Local AIA chapter meetings, CSI monthly meetings, USGBC chapter meetings, and CE Academy events are excellent forums to reach decision makers. A lunch and learn with only 5 people in the room could be considered a success if those 5 people were decision makers for a significant project and your product was in the running for specification. On the other hand, delivering an interior design focused course on sustainable fabrics to a room of 50 electrical engineers would be deemed a failure. It’s crucial to know your targeted audience, what they want to learn, and how to deliver the best presentation.
If you’re product rep is delivering a 5-year-old CE course to the same group of architects every year, then it’s bound to fail. Architects and specifiers want new education that responds to market changes, not a dusty old dog and pony show that’s been beat to death a million times. Local AIA chapter meetings, CSI monthly meetings, USGBC chapter meetings, and CE Academy events are excellent forums to reach decision makers.

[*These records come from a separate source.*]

/-- No chain, a good chain, or a bad one. -/
def chainOf (v : Nat) : Except Unit (Option Chain) :=
  if v = 0 then .ok none
  else match VTy.ofCode (v / 2 ^ 57 % 16) with
    | none => .error ()
    | some ty =>
      let c : Chain :=
        { fn := v / 2 ^ 61 % 4, ty := ty, acc := v / 2 ^ 51 % 64, ta := v / 2 ^ 47 % 16, tb := v / 2 ^ 43 % 16, xa := v / 2 ^ 39 % 16,
          xb := v / 2 ^ 35 % 16 }
      if v / 2 ^ 63 = 0 || v % 2 ^ 35 != 0 || 48 ≤ c.acc || !mmaTy (decide (2 ≤ c.fn)) ty || (c.fn < 2 && (c.xa != 0 || c.xb != 0)) then .error ()
      else .ok (some c)

/-- 0 is read as 1. -/
def dimOf (n : Nat) : Nat := if n = 0 then 1 else n

/-- A copy from the bytes of its descriptor; the chain is captured later. -/
def parseCopy (w : Warp) (wid tok : Nat) (desc : DWord) (bs : List Byte) : Copy :=
  let d0 := natAt bs 0 4
  let d6 := natAt bs 48 8
  { warp := wid, wg := w.wg, ctx := w.ctx, cls := w.cls, core := w.core, ctl := w.ctl, tok := tok, desc := desc, kind := d0 % 16,
    fill := BitVec.ofNat 32 (natAt bs 4 4), esize := d0 / 2 ^ 9 % 8, scope := d0 / 2 ^ 6 % 8, rel := d0 / 2 ^ 5 % 2 == 1, acq := d0 / 2 ^ 4 % 2 == 1,
    src := BitVec.ofNat 64 (natAt bs 8 8), dst := BitVec.ofNat 64 (natAt bs 16 8), dim0 := natAt bs 24 4, dim1 := dimOf (natAt bs 28 2),
    dim2 := dimOf (natAt bs 30 2), sstr1 := s32At bs 32, sstr2 := s32At bs 36, dstr1 := s32At bs 40, dstr2 := s32At bs 44,
    listcnt := d6 / 2 ^ 51, listoff := d6 / 2 ^ 32 % 2 ^ 19, barv := d6 / 2 ^ 19 % 2 == 1, baroff := d6 % 2 ^ 19, chain := none, id := 0, done := 0,
    credited := 0, ahead := [], found := [], lines := [], req := none, landed := false, fault := none, resid := .resident }

/-- Fields within Table 07.5 and R176. -/
def copyFieldsOk (c : Copy) (bs : List Byte) : Bool :=
  natAt bs 0 4 / 2 ^ 12 == 0 && decide (c.kind ≤ 3) && decide (c.scope ≤ 4) && decide (c.esize ≤ 4) && (c.kind == 3 || c.fill == 0) &&
  (c.kind != 3 || c.src == 0) && c.dim0 != 0 && c.dim0 % 2 ^ c.esize == 0 && natAt bs 48 4 / 2 ^ 20 == 0 &&
  (if c.kind = 1 then c.listcnt != 0 && c.dim1 == 1 && c.dim2 == 1 else c.listcnt == 0) &&
  (c.kind != 2 || ((c.esize == 1 || c.esize == 2) && c.dstr1 == 0 && c.dstr2 == 0)) && (c.kind != 3 || decide (c.esize ≤ 2)) &&
  (match chainOf (natAt bs 56 8) with | .ok _ => true | .error _ => false)

/-- Bytes that a copy moves or scans; the credit it gives. -/
def Machine.Copy.total (c : Copy) : Nat := if c.kind = 1 then c.dim0 * c.listcnt else c.dim0 * c.dim1 * c.dim2

/-- Elements of an nzscan. -/
def Machine.Copy.elems (c : Copy) : Nat := c.total / 2 ^ c.esize

/-- Displacement of byte k under two strides. -/
def Machine.Copy.disp (c : Copy) (s1 s2 : Int) (k : Nat) : Int := (k / (c.dim0 * c.dim1) : Nat) * s2 + (k / c.dim0 % c.dim1 : Nat) * s1 + (k % c.dim0 : Nat)

/-- Source address of byte k of kinds 0 and 2. -/
def Machine.Copy.srcAt (c : Copy) (k : Nat) : DWord := c.src + BitVec.ofInt 64 (c.disp c.sstr1 c.sstr2 k)

/-- Destination address of byte k of kinds 0, 1 and 3. -/
def Machine.Copy.dstAt (c : Copy) (k : Nat) : DWord :=
  if c.kind = 1 then c.dst + BitVec.ofInt 64 ((k / c.dim0 : Nat) * c.dstr1 + (k % c.dim0 : Nat))
  else c.dst + BitVec.ofInt 64 (c.disp c.dstr1 c.dstr2 k)

/-- The lowest and highest byte that strides reach. -/
def reach2 (a : DWord) (d0 n1 n2 : Nat) (s1 s2 : Int) : List DWord :=
  let e1 := ((n1 - 1 : Nat) : Int) * s1
  let e2 := ((n2 - 1 : Nat) : Int) * s2
  [a + BitVec.ofInt 64 (min 0 e1 + min 0 e2), a + BitVec.ofInt 64 (max 0 e1 + max 0 e2 + (d0 - 1 : Nat))]

def Machine.Copy.srcEnds (c : Copy) : List DWord :=
  match c.kind with
  | 1 => [c.src]
  | 3 => []
  | _ => reach2 c.src c.dim0 c.dim1 c.dim2 c.sstr1 c.sstr2

def Machine.Copy.dstEnds (c : Copy) : List DWord :=
  match c.kind with
  | 1 => reach2 c.dst c.dim0 c.listcnt 1 c.dstr1 0
  | 2 => [c.dst, c.dst + BitVec.ofNat 64 (4 * (1 + c.elems) - 1)]
  | _ => reach2 c.dst c.dim0 c.dim1 c.dim2 c.dstr1 c.dstr2

/-- Multiples that the addresses, strides and offsets must be (R177). -/
def Machine.Copy.aligned (c : Copy) : Bool :=
  let u := 2 ^ c.esize
  c.src.toNat % u == 0 && c.dst.toNat % (if c.kind = 2 then 4 else u) == 0 && c.sstr1 % u == 0 && c.sstr2 % u == 0 && c.dstr1 % u == 0 &&
  c.dstr2 % u == 0 && c.listoff % 4 == 0 && c.baroff % 16 == 0

/-- Runs of destination bytes from byte index `k` on. -/
def Machine.Copy.dstRuns (c : Copy) (k : Nat) : List (DWord × Nat) :=
  if c.kind = 2 then [(c.dst, 4 * (1 + c.elems))]
  else (List.range ((c.total - k / c.dim0 * c.dim0 + c.dim0 - 1) / c.dim0)).map fun i =>
    let r := (k / c.dim0 + i) * c.dim0
    (c.dstAt (max k r), r + c.dim0 - max k r)

/-- Lines that bytes from index `k` on still land in. -/
def Machine.Copy.linesFrom (c : Copy) (k : Nat) : List Nat := if c.total ≤ k && c.kind != 2 then [] else linesOf (c.dstRuns k)

/-! ## xcopy (R177) -/

/-- The checks of a descriptor in their order, after it has been read: cause, subcode, address. -/
def copyFault (s : State) (x : Issue) (c : Copy) (bs : List Byte) : Option (Cause × Nat × DWord) :=
  let lim := scratchBytes s (some x.w.wg)
  let ends := (c.srcEnds.map fun a => (a, Kind.ld)) ++ c.dstEnds.map fun a => (a, Kind.st)
  let bad (q : Cause) := ends.find? fun p => pathCheck p.1 p.2 == some q
  if !copyFieldsOk c bs then some (.ill, 1, 0)
  else match bad .path with
    | some p => some (.path, 0, p.1)
    | none => match bad .wswr with
      | some p => some (.wswr, 0, p.1)
      | none =>
        if pathOf c.dst = 7 then some (.prot, 0, c.dst)
        else if (c.kind = 1 || c.kind = 2) && pathOf c.src = 4 then some (.prot, 0, c.src)
        else if (c.kind = 1 || c.kind = 2) && pathOf c.dst = 4 then some (.prot, 0, c.dst)
        else if c.kind = 1 && lim < c.listoff + 4 * c.listcnt then some (.prot, 0, scratchAddr c.listoff)
        else if c.barv && lim < c.baroff + 16 then some (.prot, 0, scratchAddr c.baroff)
        else if !c.aligned then some (.align, 0, c.src)
        else match chainOf (natAt bs 56 8) with
          | .ok (some m) =>
            if !x.warpWide then some (.mpart, 0, 0)
            else (mmaFault x.w m.fn m.ty m.acc m.ta m.tb m.xa m.xb).map fun q => (q, 0, 0)
          | _ => none

/-- Copies in flight on a core; those saved out hold no place. -/
def copiesOn (s : State) (ctl : Bool) (core : Nat) : Nat :=
  Tbl.count s.copies fun _ c => c.ctl == ctl && c.core == core && c.resid == .resident

/-- Copies in flight that a core holds at most (R178, Table 01.4). -/
def copyRoom (ctl : Bool) : Nat := if ctl then 8 else 48

/-- The copy is in flight: its token is busy, its destination lines absent, its chain captured. -/
def startCopy (s : State) (x : Issue) (c : Copy) (bs : List Byte) : State :=
  let q := fresh s
  let chain := match chainOf (natAt bs 56 8) with
    | .ok (some m) => some (captureM s x.w x.wid m.fn m.ty m.acc m.ta m.tb m.xa m.xb (some q.1))
    | _ => none
  let ls := c.linesFrom 0
  let s1 := holdLines q.2 x.w.wg ls
  let s2 := { s1 with copies := Tbl.put s1.copies q.1 { c with id := q.1, lines := ls, chain := chain } }
  x.done (modWarp s2 x.wid fun w => w.tokAdd c.tok)

def effXcopy (f : VFmt) (s : State) (x : Issue) : State :=
  let o := (x.uni 0 f.a).toNat
  let tok := f.x.toNat % 16
  if o % 16 != 0 then x.trapScalar s .align 0 (scratchAddr o)
  else if scratchBytes s (some x.w.wg) < o + 64 then x.trapScalar s .prot 0 (scratchAddr o)
  else
    let ls := absentLines s x.w.wg [(scratchAddr o, 64)]
    if !ls.isEmpty then x.waitLines s ls
    else
      let bs := readLoc s (.scratch x.w.wg o) 64
      let c := parseCopy x.w x.wid tok (scratchAddr o) bs
      match copyFault s x c bs with
      | some (q, sub, a) => x.trapScalar s q sub a
      | none =>
        let board : Board := match chainOf (natAt bs 56 8) with
          | .ok (some m) => { rt := [m.ta, m.tb] ++ (if 2 ≤ m.fn then [m.xa, m.xb] else []), wt := [], ra := [], wa := [m.acc] }
          | _ => { rt := [], wt := [], ra := [], wa := [] }
        x.onTok s tok (x.onBoard s board
          (if copyRoom x.w.ctl ≤ copiesOn s x.w.ctl x.w.core then x.block s .stalled .copySlots 0 id else startCopy s x c bs))

def Machine.execXcopy (f : VFmt) (s : State) : Host.Outcome State Fault Refusal := issue (.xcopy f) false (effXcopy f) s

/-! ## A copy in flight (R178) -/

/-- Why the engine stops before a byte. -/
inductive Stop where
  | wait
  | far
  | fault (c : Cause) (a : DWord) (k : Kind)
  deriving DecidableEq, Repr

def Machine.Copy.who (c : Copy) : Who := { ctx := c.ctx, wg := some c.wg }

/-- A line that some other copy holds off. -/
def absentOther (s : State) (c : Copy) (o : Nat) : Bool :=
  match Tbl.find s.wgs c.wg with
  | none => false
  | some g => decide ((if c.lines.contains (o / 128) then 1 else 0) < (Tbl.find g.absent (o / 128)).getD 0)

Follow-up is crucial for lunch and learns just as it is with webinars and AIA online anytime courses. You can educate a room of 100 architects but unless you answer their emails, telephone messages, and sample requests after an event, you have wasted everyone’s time.
AIA Course Update
A building product manufacturer can diagnose a dying AIA course by the age of the presentation. AIA recommends that courses be updated and re-registered every 3 years. Technology, building codes, industry changes, etc. can make a 3-year-old course look like a fossil. It’s crucial that product manufacturers update their courses every 2-3 years to keep them fresh, engaging, and maintain participation.
The only exception to the rule are LEED specific hour courses. They have the highest participation rates in the AEC industry and a typical LEED specific course may have 200-300 participants monthly even four or five years later. Free LEED specific courses are rarer than a unicorn sliding down a rainbow and manufacturers who invest in these courses see the highest ROI out of any courses in North America.
AIA Course Upgrade
Finally, your AIA course could be suffering from long term use and no love. Related to a course update, your course might need to be upgraded. An upgrade could fall into several categories for a course such as: new videos and photography, new case studies, a different delivery format (PDF to Video), and even adding more CE credits to the course to increase your audience.

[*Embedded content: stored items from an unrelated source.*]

-- ==== Sys2Proof/Machine/Neural.lean ====
section
/-! DEFINITION. Neural calls and the sluice (R82, R208 to R214), the weight cache (R215, R216), and the matrix array's arbitration among
warps, chained commands and sluice jobs (R198, R206, R207). -/

namespace Sys2Proof

open Machine

/-! ## Layers (R82, R209) -/

def Machine.WSet.layer (w : WSet) (k : Nat) : WLayer := w.layers.getD k { act := 0, nout := 0, scale := 0, woff := 0, boff := 0, xoff := 0 }

def Machine.WSet.nIn (w : WSet) (k : Nat) : Nat := if k = 0 then w.nin else (w.layer (k - 1)).nout

/-- Block and element width of the weight format. -/
def Machine.WSet.block (w : WSet) : Nat := if w.mxfp4 then 32 else 8

def Machine.WSet.ew (w : WSet) : Nat := if w.mxfp4 then 4 else 8

def Machine.WSet.ff (w : WSet) : FF := if w.mxfp4 then .e2m1 else .e4m3

/-- Kp: the inputs padded to a multiple of the block. -/
def Machine.WSet.kp (w : WSet) (k : Nat) : Nat := (w.nIn k + w.block - 1) / w.block * w.block

/-- Outputs of the last layer. -/
def Machine.WSet.outs (w : WSet) : Nat := (w.layer (w.layers.length - 1)).nout

/-- Bytes of the weights, scales and biases of a set, rounded to lines. -/
def Machine.WSet.bytes (w : WSet) : Nat :=
  ((List.range w.layers.length).foldl (fun n k =>
    n + (w.layer k).nout * (w.kp k * w.ew / 8 + 2 + (if w.mxfp4 then w.kp k / 32 else 0))) 0 + 127) / 128 * 128

/-- One row of weights as elements, padded with zeros. -/
def unpackRow (ew n kp : Nat) (bs : List Byte) : List Nat :=
  (List.range kp).map fun k => if k < n then (bs.getD (k * ew / 8) 0).toNat / 2 ^ (ew * k % 8) % 2 ^ ew else 0

/-- What one output of a layer needs: weights, block scales, bias. -/
structure LRow where
  w     : List Nat
  scale : List Nat
  bias  : Nat
  deriving DecidableEq, Repr

/-- Bytes of a weight set: a word written since the launch that names it began is old or new (R209, R221). -/
def readWeights (s : State) (ctx start : Nat) : DWord → Nat → Except (Cause × DWord) (List Byte)
  | _, 0 => .ok []
  | a, n + 1 =>
    match pathCheck a .ld with
    | some c => .error (c, a)
    | none => match resolve s { ctx := ctx, wg := none } a 1 .ld with
      | .error c => .error (c, a)
      | .ok l => (readWeights s ctx start (a + 1) n).map fun bs => agedLoc s start 0 l 1 ++ bs

/-- Read output j of a layer (R209). -/
def readRow (s : State) (ctx start : Nat) (w : WSet) (k j : Nat) : Except (Cause × DWord) LRow :=
  let l := w.layer k
  let at' (o : Nat) : DWord := w.wbase + BitVec.ofNat 64 o
  (readWeights s ctx start (at' (l.woff + j * w.kp k * w.ew / 8)) ((w.nIn k * w.ew + 7) / 8)).bind fun ws =>
  (readWeights s ctx start (at' (l.xoff + j * w.kp k / 32)) (if w.mxfp4 then w.kp k / 32 else 0)).bind fun xs =>
  (readWeights s ctx start (at' (l.boff + 2 * j)) 2).map fun b =>
    { w := unpackRow w.ew (w.nIn k) (w.kp k) ws, scale := xs.map (·.toNat), bias := leNat b }

def readRows (s : State) (ctx start : Nat) (w : WSet) (k : Nat) : List Nat → Except (Cause × DWord) (List LRow)
  | [] => .ok []
  | j :: js => (readRow s ctx start w k j).bind fun r => (readRows s ctx start w k js).map (r :: ·)

/-- Data of a layer, or the first failure, for rows of a launch. -/
def readLayer (s : State) (ctx lid : Nat) (w : WSet) (k : Nat) : Except (Cause × DWord) (List LRow) :=
  readRows s ctx (launchStart s lid) w k (List.range (w.layer k).nout)

/-- A product or sum of f32 in which a NaN is canonical. -/
def mulCanon (a b : Nat) : Nat :=
  if FF.f32.isNan a || FF.f32.isNan b then mnan
  else match (FF.f32.dec a).mul (FF.f32.dec b) with
    | some v => FF.f32.round .rne false false v
    | none => mnan

def addCanon (a b : Nat) : Nat := if FF.f32.isNan a || FF.f32.isNan b then mnan else addPlain a b

/-- act(L, y). -/
def layerAct (p : Tbl Word) (act y : Nat) : Nat :=
  if act = 1 then relu y else if 0x80 ≤ act then profAct p (act - 0x80) y else y

/-- One output in f32. -/
def layerOut (w : WSet) (l : WLayer) (p : Tbl Word) (h : List Nat) (r : LRow) : Nat :=
  let n := h.length / w.block
  let acc := ((blocks w.block n h).zip (blocks w.block n r.w)).zipIdx.foldl (fun acc q =>
    accBlock acc .f16 w.ff q.1.1 q.1.2 (if w.mxfp4 then e8m0 (r.scale.getD q.2 255) else some 0)) 0
  let y := mulCanon acc l.scale.toNat
  let y := addCanon y (FF.conv .f16 .f32 .atomic r.bias)
  layerAct p l.act y

/-- Inputs padded with +0. -/
def padTo (n : Nat) (h : List Nat) : List Nat := h ++ List.replicate (n - h.length) 0

/-- The outputs of a layer for one row, in f32. -/
def layerRow (w : WSet) (k : Nat) (p : Tbl Word) (h : List Nat) (rs : List LRow) : List Nat :=
  rs.map (layerOut w (w.layer k) p (padTo (w.kp k) h))

/-! ## ncall (R210) -/

/-- The bin of a cluster that holds the oldest row, the lowest bin on a tie. -/
def oldestBin (s : State) (cluster : Nat) : Option Nat :=
  (List.range 16).foldl (fun (best : Option (Nat × Nat)) b =>
    match (Tbl.find s.bins (16 * cluster + b)).bind fun x => x.rows.head? with
    | none => best
    | some r => match best with
      | none => some (r.entered, 16 * cluster + b)
      | some (e, _) => if r.entered < e then some (r.entered, 16 * cluster + b) else best) none |>.map (·.2)

/-- The bin a row goes to (R212); `emptied` is the bin that the same call has just brought to 128 rows (R213). DESIGN CHOICE (log 34): of
the free bins, a row takes the lowest. -/
def binFor (s : State) (cluster ctx h : Nat) (emptied : Option Nat) : Nat × State :=
  match (List.range 16).find? fun b => (match Tbl.find s.bins (16 * cluster + b) with | some x => x.ctx == ctx && x.h == h | none => false) with
  | some b => (16 * cluster + b, s)
  | none =>
    match (emptied.toList ++ List.range 16).find? fun b => (Tbl.find s.bins (16 * cluster + b)).isNone with
    | some b => (16 * cluster + b, s)
    | none =>
      match oldestBin s cluster with
      | some k => (k, flushBin s k)
      | none => (16 * cluster, s)

/-- A row enters; 128 rows flush, and the bin is kept for the rows of the call that follow (R213). -/
def enterRow (cluster ctx h : Nat) (acc : State × Option Nat) (r : Row) : State × Option Nat :=
  let q := binFor acc.1 cluster ctx h acc.2
  let b := (Tbl.find q.2.bins q.1).getD { ctx := ctx, h := h, rows := [] }
  let s := { q.2 with bins := Tbl.put q.2.bins q.1 { b with rows := b.rows ++ [r] } }
  if 128 ≤ b.rows.length + 1 then (flushBin s q.1, some (q.1 % 16)) else (s, acc.2)

/-- The rows of a call enter, in ascending order of their lanes. -/
def enterRows (s : State) (cluster ctx h : Nat) (rs : List Row) : State := (rs.foldl (enterRow cluster ctx h) (s, none)).1

/-- Inputs of a lane, raw. -/
def rowInputs (w : Warp) (a nin l : Nat) : List Nat := (List.range nin).map fun k => (w.vreg (a + k / 2) l).toNat / 2 ^ (16 * (k % 2)) % 65536

/-- A call of a higher core, or a higher quarter of the core, has entered its rows in this cycle: those of this one follow in the next (R279). -/
def Issue.rowsWait (x : Issue) (s : State) : Bool :=
  match Tbl.find s.rowsAt (clusterOf x.w.core) with
  | some (t, k) => t == clkNat s && decide (4 * x.w.core + x.w.quarter < k)
  | none => false

def effNcall (f : VFmt) (s : State) (x : Issue) : State :=
  let h := (x.uni 1 f.b).toNat
  let a := (match f.a with | .vreg n => n.toNat | _ => 0)
  let d := f.d.toNat
  let tok := f.x.toNat % 16
  match wsetOf s x.w.launch h with
  | none => x.trap s .disp 2
  | some ws =>
    let na := (ws.nin + 1) / 2
    let no := ws.outs
    if x.w.top < a + na || x.w.top < d + no then x.trap s .regx 0
    else
      x.onRows s x.act [(a, na), (d, no)] <| x.onTok s tok <| if x.rowsWait s then x.stall s 0 else
        (let q := fresh s
         let acc : Access :=
           { Machine.Access.plain x.fid x.f.lanes with
             tok := some tok, vdst := listTbl (x.lanes.flatMap fun l => (List.range no).map fun j => (vkey (d + j) l, (0 : Word))) }
         let s1 := modWarp q.2 x.wid fun w => { w.tokAdd tok with access := Tbl.put w.access q.1 acc }
         let row (l : Nat) : Row :=
           { warp := x.wid, launch := x.w.launch, access := q.1, lane := l, d := d, tok := tok, input := rowInputs x.w a ws.nin l, prof := x.w.prof,
             nflush := x.w.pcr.nflush.toNat, entered := clkNat s, cls := x.w.cls }
         let s2 := enterRows { s1 with rowsAt := Tbl.put s1.rowsAt (clusterOf x.w.core) (clkNat s, 4 * x.w.core + x.w.quarter) }
           (clusterOf x.w.core) x.w.ctx h (x.lanes.map row)
         x.done (chargeBudget s2 x.w.ctx x.w.cls 3 x.lanes.length))

def Machine.execNcall (f : VFmt) (s : State) : Host.Outcome State Fault Refusal := issue (.ncall f) false (effNcall f) s

/-! ## Groups on the arrays -/

/-- The weight set of a group's rows. -/
def groupSet (s : State) (j : Job) (g : Group) : Option WSet := g.rows.head?.bind fun r => wsetOf s r.launch j.h

/-- Charge of a group's next layer (R206). -/
def groupCharge (w : WSet) (g : Group) (rs : List LRow) : Nat :=
  let kp := w.kp g.layer
  let h := (g.h.foldl (fun n r => n + onesIn 16 r) 0) + (rs.foldl (fun n r => n + onesIn w.ew r.w) 0)
  chargeOf h (g.h.length * kp * 16 + rs.length * kp * w.ew) kp

/-- The layer of a group has been computed: the next layer waits, or the group is done. -/
def groupStep (s : State) (cluster : Nat) (w : WSet) (rs : List LRow) (g : Group) : Group × State :=
  let ys := (g.rows.zip g.h).map fun p => layerRow w g.layer p.1.prof p.2 rs
  if g.layer + 1 < w.layers.length then
    let q := fresh s
    ({ g with layer := g.layer + 1, h := ys.map fun y => y.map (FF.conv .f32 .f16 .atomic), core := pickCore s cluster, order := q.1,
              queued := clkNat s, running := false }, q.2)
  else ({ g with out := some ys, running := false }, s)

/-- Apply to the group with an order number. -/
def modGroup (s : State) (job order : Nat) (g : Group → Group) : State :=
  { s with jobs := Tbl.modify s.jobs job fun j => { j with groups := j.groups.map fun x => if x.order = order then g x else x } }

/-- A read of a weight set has failed: a translation or rights failure goes to the pump house first (R211, R333). -/
def groupFault (s : State) (job order : Nat) (e : Cause × DWord) : State :=
  if e.1 = .page || e.1 = .prot then
    setSig (modGroup s job order fun g =>
      { g with running := false, fault := some { cause := e.1, addr := e.2, kind := .ld, msg := none } }) 2
  else modGroup s job order fun g => { g with running := false, err := some e }

/-- Groups that could use a core's array: job, group. -/
def groupsOn (s : State) (core : Nat) : List (Nat × Job × Group) :=
  s.jobs.flatMap fun p => p.2.groups.filterMap fun g =>
    if g.core = core && g.out.isNone && g.err.isNone && g.fault.isNone then some (p.1, p.2, g) else none

def mopsOn (s : State) (core : Nat) : List (Nat × MOp) := s.mops.filter fun p => p.2.core = core

/-- The array of a core is free. -/
def arrayFree (s : State) (core : Nat) : Bool :=
  !((mopsOn s core).any fun p => p.2.running) && !((groupsOn s core).any fun g => g.2.2.running)

/-- Main-array cores of a context's partition. -/
def partCores (s : State) (ctx : Nat) : Nat :=
  match (Tbl.find s.ctxs ctx).bind fun c => Tbl.find s.parts c.desc.part with
  | some p => 8 * popcount 12 p.clmask.toNat
  | none => 96

/-- A context and class may start an operation on a core in this period (R293). -/
def underCap (s : State) (core ctx : Nat) (cls : Cls) : Bool :=
  match Tbl.find s.ctxs ctx with
  | none => true
  | some c =>
    let lim := Tbl.read 0 c.desc.budget (8 * cls.index + 2)
    cls == .h || lim == 0xFFFFFFFF ||
      decide (Tbl.read 0 s.mbuCap (capKeyOf core ctx cls.index) < (lim + 1000 * partCores s ctx - 1) / (1000 * partCores s ctx))

/-- Class of a group: its rows are of one launch (R290). -/
def Machine.Group.cls (g : Group) : Cls := (g.rows.head?.map (·.cls)).getD .b

/-- Launch of a group's rows. -/
def Machine.Group.launch (g : Group) : Nat := (g.rows.head?.map (·.launch)).getD 0

/-- A waiting operation: an entry of the array's queue or a group, with what R207 compares. -/
structure Cand where
  mop    : Option Nat
  job    : Nat
  group  : Nat
  req    : Nat
  order  : Nat
  queued : Nat
  ctx    : Nat
  cls    : Cls
  deriving DecidableEq, Repr

/-- An entry of the array's queue, and a group, as operations. -/
def Cand.ofMop (core : Nat) (p : Nat × MOp) : Cand :=
  { mop := some p.1, job := 0, group := 0, req := reqWarp core p.2.warp, order := p.2.order, queued := p.2.queued, ctx := p.2.ctx,
    cls := p.2.cls }

def Cand.ofGroup (core : Nat) (g : Nat × Job × Group) : Cand :=
  { mop := none, job := g.1, group := g.2.2.order, req := reqSluice core g.2.1.ctx, order := g.2.2.order, queued := g.2.2.queued,
    ctx := g.2.1.ctx, cls := g.2.2.cls }

/-- Operations that wait for a core's array: of each requester the first in order of issue (R198). Those of a warp that is being saved out
wait until it is back. -/
def candidates (s : State) (core : Nat) : List Cand :=
  let all := ((mopsOn s core).filterMap fun p =>
      if !p.2.running && (match Tbl.find s.warps p.2.warp with | some w => w.resid == .resident | none => false) then some (Cand.ofMop core p)
      else none) ++
    (groupsOn s core).filterMap fun g => if !g.2.2.running then some (Cand.ofGroup core g) else none
  all.filter fun c => !all.any fun d => d.req == c.req && decide (d.order < c.order)

/-- One candidate stands before another (R207). -/
def Cand.before (s : State) (a b : Cand) : Bool :=
  let old (c : Cand) : Bool := decide (c.queued < 2100 * mbuNow s)
  let n (c : Cand) : Nat := Tbl.read 0 s.mbuReq c.req
  if old a != old b then old a
  else if old a then decide (a.order < b.order)
  else decide (n a < n b) || (n a == n b && decide (a.order < b.order))

def pickCand (s : State) : List Cand → Option Cand
  | [] => none
  | c :: cs => match pickCand s cs with
    | none => some c
    | some d => if c.before s d then some c else some d

/-- Units charged when an operation starts. -/
def chargeStart (s : State) (core req ctx : Nat) (cls : Cls) (n : Nat) : State :=
  let s := { s with mbuReq := Tbl.write 0 s.mbuReq req (Tbl.read 0 s.mbuReq req + n),
                    mbuCap := Tbl.write 0 s.mbuCap (capKeyOf core ctx cls.index) (Tbl.read 0 s.mbuCap (capKeyOf core ctx cls.index) + n) }
  chargeBudget s ctx cls 2 n

/-- A read of layer k touches the weight store while a refresh window of the half that holds the bytes is open (R53): an array of a layer
lies in one half, or ends in the other. -/
def layerRefresh (s : State) (w : WSet) (k : Nat) : Bool :=
  let l := w.layer k
  let at' (o : Nat) : DWord := w.wbase + BitVec.ofNat 64 o
  let run (o n : Nat) : Bool := n != 0 && (inRefresh s (at' o) || inRefresh s (at' (o + n - 1)))
  run l.woff (l.nout * (w.kp k * w.ew / 8)) || run l.boff (2 * l.nout) || (w.mxfp4 && run l.xoff (l.nout * (w.kp k / 32)))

The most effective and least expensive upgrades for an AIA course are to register it with the GBCI for LEED APs and LEED Green Associates to take. There are over 200,000 LEED professionals in the marketplace. LEED APs must take 30 GBCI hours very 2 years. LEED GA’s must take 15 hours every 2 years. By registering your course with the GBCI, you increase your audience significantly. The USGBC has been expanding their education program over the past several years and it’s not too late to leverage your product expertise here.
Overall, there are several ways to diagnose a dying or low performing AIA course. Course participation rates, the age of the course, and course upgrades and CE credit designations all have a significant effect on the success of your course. How does your team decide to retire an AIA course or update it for a new generation of architects?